## Material for the task
——————————

-- ==== Sys2Proof/Laws/KeptHost.lean ====
section
/-! SUPPORT. That the functions of host rows, authorised operations, registers and host commands leave the waiting commands and the security vault alone. -/

namespace Sys2Proof.Machine

@[simp ↓] theorem State.signal_kept (s : State) (f vector : Nat) : (State.signal s f vector).kept = s.kept := by unfold State.signal; simp

@[simp ↓] theorem State.maskVector_kept (s : State) (f vector : Nat) (masked : Bool) :
    (State.maskVector s f vector masked).kept = s.kept := by unfold State.maskVector; simp

@[simp ↓] theorem State.coalesce_kept (s : State) (k : Nat) : (State.coalesce s k).kept = s.kept := by unfold State.coalesce; split <;> simp

@[simp ↓] theorem State.queueError_kept (s : State) (k kind : Nat) : (State.queueError s k kind).kept = s.kept := by unfold State.queueError; simp

@[simp ↓] theorem State.strayBell_kept (s : State) (f : Nat) : (State.strayBell s f).kept = s.kept := by unfold State.strayBell; simp

@[simp ↓] theorem State.sqBell_kept (s : State) (k tail : Nat) :
    (State.sqBell s k tail).kept = s.kept := by unfold State.sqBell; dsimp only; split <;> simp

@[simp ↓] theorem State.pumpQp_kept (s : State) (k : Nat) : (State.pumpQp s k).kept = s.kept := by
  unfold State.pumpQp
  try dsimp only
  repeat' (first
  | (simp; done)
  | (with_reducible rfl)
  | (intro _)
  | (assumption)
  | rw [foldl_kept]
  | rw [foldl_kept1]
  | (split))

@[simp ↓] theorem State.cqBell_kept (s : State) (k head : Nat) :
    (State.cqBell s k head).kept = s.kept := by unfold State.cqBell; dsimp only; split <;> simp

@[simp ↓] theorem State.enableAq_kept (s : State) (f : Nat) : (State.enableAq s f).kept = s.kept := by unfold State.enableAq; simp

@[simp ↓] theorem State.disableAq_kept (s : State) (f : Nat) : (State.disableAq s f).kept = s.kept := by unfold State.disableAq; simp

@[simp ↓] theorem State.completeAfter_kept (s : State) (c : Cmd) (r : Rec) (fns : List Nat) :
    (State.completeAfter s c r fns).kept = s.kept := by unfold State.completeAfter; simp

@[simp ↓] theorem State.flushed_kept (s : State) (port id : Nat) : (State.flushed s port id).kept = s.kept := by
  unfold State.flushed; dsimp only; simp [foldl_kept]

@[simp ↓] theorem State.endRequest_kept (s : State) (r : HostReq) (st : BitVec 4) (data : List Byte) :
    (State.endRequest s r st data).kept = s.kept := by unfold State.endRequest; simp

@[simp ↓] theorem State.endRequests_kept (s : State) (port : Nat) (p : HostReq → Bool) (st : BitVec 4) :
    (State.endRequests s port p st).kept = s.kept := by
  unfold State.endRequests
  try dsimp only
  repeat' (first
  | (simp)
  | (with_reducible rfl)
  | (intro _)
  | (assumption)
  | rw [foldl_kept])

@[simp ↓] theorem State.killQp_kept (s : State) (k : Nat) : (State.killQp s k).kept = s.kept := by
  unfold State.killQp; dsimp only; simp [foldl_kept]

@[simp ↓] theorem State.detach_kept (s : State) (n f : Nat) : (State.detach s n f).kept = s.kept := by
  unfold State.detach; dsimp only; simp [foldl_kept]

@[simp ↓] theorem State.flr1_kept (s : State) (f : Nat) : (State.flr1 s f).kept = s.kept := by
  unfold State.flr1; dsimp only; simp [foldl_kept]

@[simp ↓] theorem State.flr_kept (s : State) (port vf : Nat) : (State.flr s port vf).kept = s.kept := by
  unfold State.flr
  try dsimp only
  repeat' (first
  | (simp; done)
  | (with_reducible rfl)
  | (intro _)
  | (assumption)
  | rw [foldl_kept]
  | rw [foldl_kept1]
  | (split)
  | simp)

@[simp ↓] theorem State.linkDown_kept (s : State) (port : Nat) : (State.linkDown s port).kept = s.kept := by unfold State.linkDown; simp

@[simp ↓] theorem State.logStep_kept (s : State) (c : Cmd) : (State.logStep s c).kept = s.kept := by unfold State.logStep; simp

@[simp ↓] theorem State.noteLaunch_kept (s : State) (c : Cmd) : (State.noteLaunch s c).kept = s.kept := by unfold State.noteLaunch; simp

theorem State.recovery_kept (s : State) (c : Cmd) : ∀ t, s.recovery c = some t → t.kept = s.kept := by
  intro t h; unfold State.recovery at h
  repeat' (first
  | (cases h; done)
  | (cases h; simp)
  | (split at h)
  | (dsimp only at h))
@[simp ↓] theorem State.checkCmd_kept (s : State) (c : Cmd) : (s.checkCmd c).kept = s.kept := by
  unfold State.checkCmd
  dsimp only
  repeat' split
  all_goals first
  | (simp)
  | (rename _ = some _ => h; rw [State.recovery_kept _ _ _ h]; simp)

@[simp ↓] theorem State.acceptCmd_kept (s : State) (c : Cmd) : (State.acceptCmd s c).kept = s.kept := by unfold State.acceptCmd; simp

@[simp ↓] theorem State.answerAborts_kept (s : State) : (State.answerAborts s).kept = s.kept := by
  unfold State.answerAborts; dsimp only; simp [foldl_kept]

@[simp ↓] theorem State.authFail_kept (s : State) (err : Nat) : (State.authFail s err).kept = s.kept := by unfold State.authFail; simp

@[simp ↓] theorem State.authDone_kept (s : State) : (State.authDone s).kept = s.kept := by unfold State.authDone; simp

@[simp ↓] theorem State.authNew_kept (s : State) : (State.authNew s).kept = s.kept := by unfold State.authNew; simp

theorem State.putKey_kept (s : State) (n : Nat) : (s.putKey n).kept = { s.kept with vault := { s.kept.vault with
    fleetKey := Tab.set 0 s.nv.fleetKey n s.sec.arg, fleetUsed := setBit s.nv.fleetUsed n true } } := Eq.trans rfl rfl

theorem State.stepLife_kept (s : State) (lc : BitVec 2) : (s.stepLife lc).kept = { s.kept with vault := { s.kept.vault with
    lifecycle := lc } } := Eq.trans rfl rfl

theorem onward_full (s t u : State) (n : BitVec 32) (h : t.kept = s.kept) (hu : u.pending = t.pending) (hv : u.nv = { t.nv with fullCount := n }) :
    s.kept.Onward u.kept := by
  have h1 : t.pending = s.pending := congrArg Kept.pending h
  have h2 : t.nv.vault = s.nv.vault := congrArg Kept.vault h
  have h3 : u.nv.vault = { s.nv.vault with fullCount := n } := by rw [hv, ← h2]; rfl
  refine ⟨hu.trans h1, fun k => ?_⟩
  show u.nv.vault.ok ∧ s.nv.vault.Moved u.nv.vault
  rw [h3]
  exact ⟨k, ⟨rfl, rfl, rfl, Nat.le_refl _, Nat.le_refl _, fun _ _ h => h, fun _ _ h => ⟨h, rfl⟩⟩⟩
theorem State.unlockEnd_onward (s : State) : s.kept.Onward s.unlockEnd.kept := by
  unfold State.unlockEnd; dsimp only
  rw [State.authDone_kept]
  refine onward_full s (State.mapSetts (s.mapCores fun p c => if (s.logicalOf p).isSome then c.wiped else c) fun _ x => { x with meshH0 := none, meshH1 := none }) _
    ((State.mapSetts (s.mapCores fun p c => if (s.logicalOf p).isSome then c.wiped else c) fun _ x => { x with meshH0 := none, meshH1 := none }).nv.fullCount + 1)
    (by simp) ?_ ?_
  · generalize (State.mapSetts (s.mapCores fun p c => if (s.logicalOf p).isSome then c.wiped else c) fun _ x => { x with meshH0 := none, meshH1 := none }) = t; rfl
  · generalize (State.mapSetts (s.mapCores fun p c => if (s.logicalOf p).isSome then c.wiped else c) fun _ x => { x with meshH0 := none, meshH1 := none }) = t; rfl
theorem State.stepLife_onward (s : State) (lc : BitVec 2) (h : s.nv.lifecycle.toNat ≤ lc.toNat) (h2 : lc.toNat < 2 → s.nv.lifecycle.toNat < 2) :
    s.kept.Onward (s.stepLife lc).kept := by
  rw [State.stepLife_kept]
  exact ⟨rfl, fun k => ⟨⟨fun x => k.1 (h2 x), k.2⟩, ⟨rfl, rfl, rfl, h, Nat.le_refl _, fun _ _ h => h, fun _ _ h => ⟨h, rfl⟩⟩⟩⟩

theorem State.authEnd_onward (s : State) (op : Nat) : s.kept.Onward (s.authEnd op).kept := by
  unfold State.authEnd
  split
  · split
    · exact s.unlockEnd_onward
    · rw [State.authDone_kept]
      refine s.stepLife_onward 3 ?_ ?_
      · have := s.nv.lifecycle.isLt; show s.nv.lifecycle.toNat ≤ 3; omega
      · intro h; exact absurd h (by decide)
  · exact .refl _

theorem State.authClose_onward (s : State) (op : Nat) : s.kept.Onward (s.authClose op).kept := by
  unfold State.authClose; dsimp only
  refine Kept.Onward.trans (Kept.Onward.of_eq ?_) (State.authEnd_onward _ op)
  simp; rw [foldl_kept]
  · simp
  · simp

——————————

Every line in the listing above that mentions "detach" should be returned.

## Expected output
@[simp ↓] theorem State.detach_kept (s : State) (n f : Nat) : (State.detach s n f).kept = s.kept := by
  unfold State.detach; dsimp only; simp [foldl_kept]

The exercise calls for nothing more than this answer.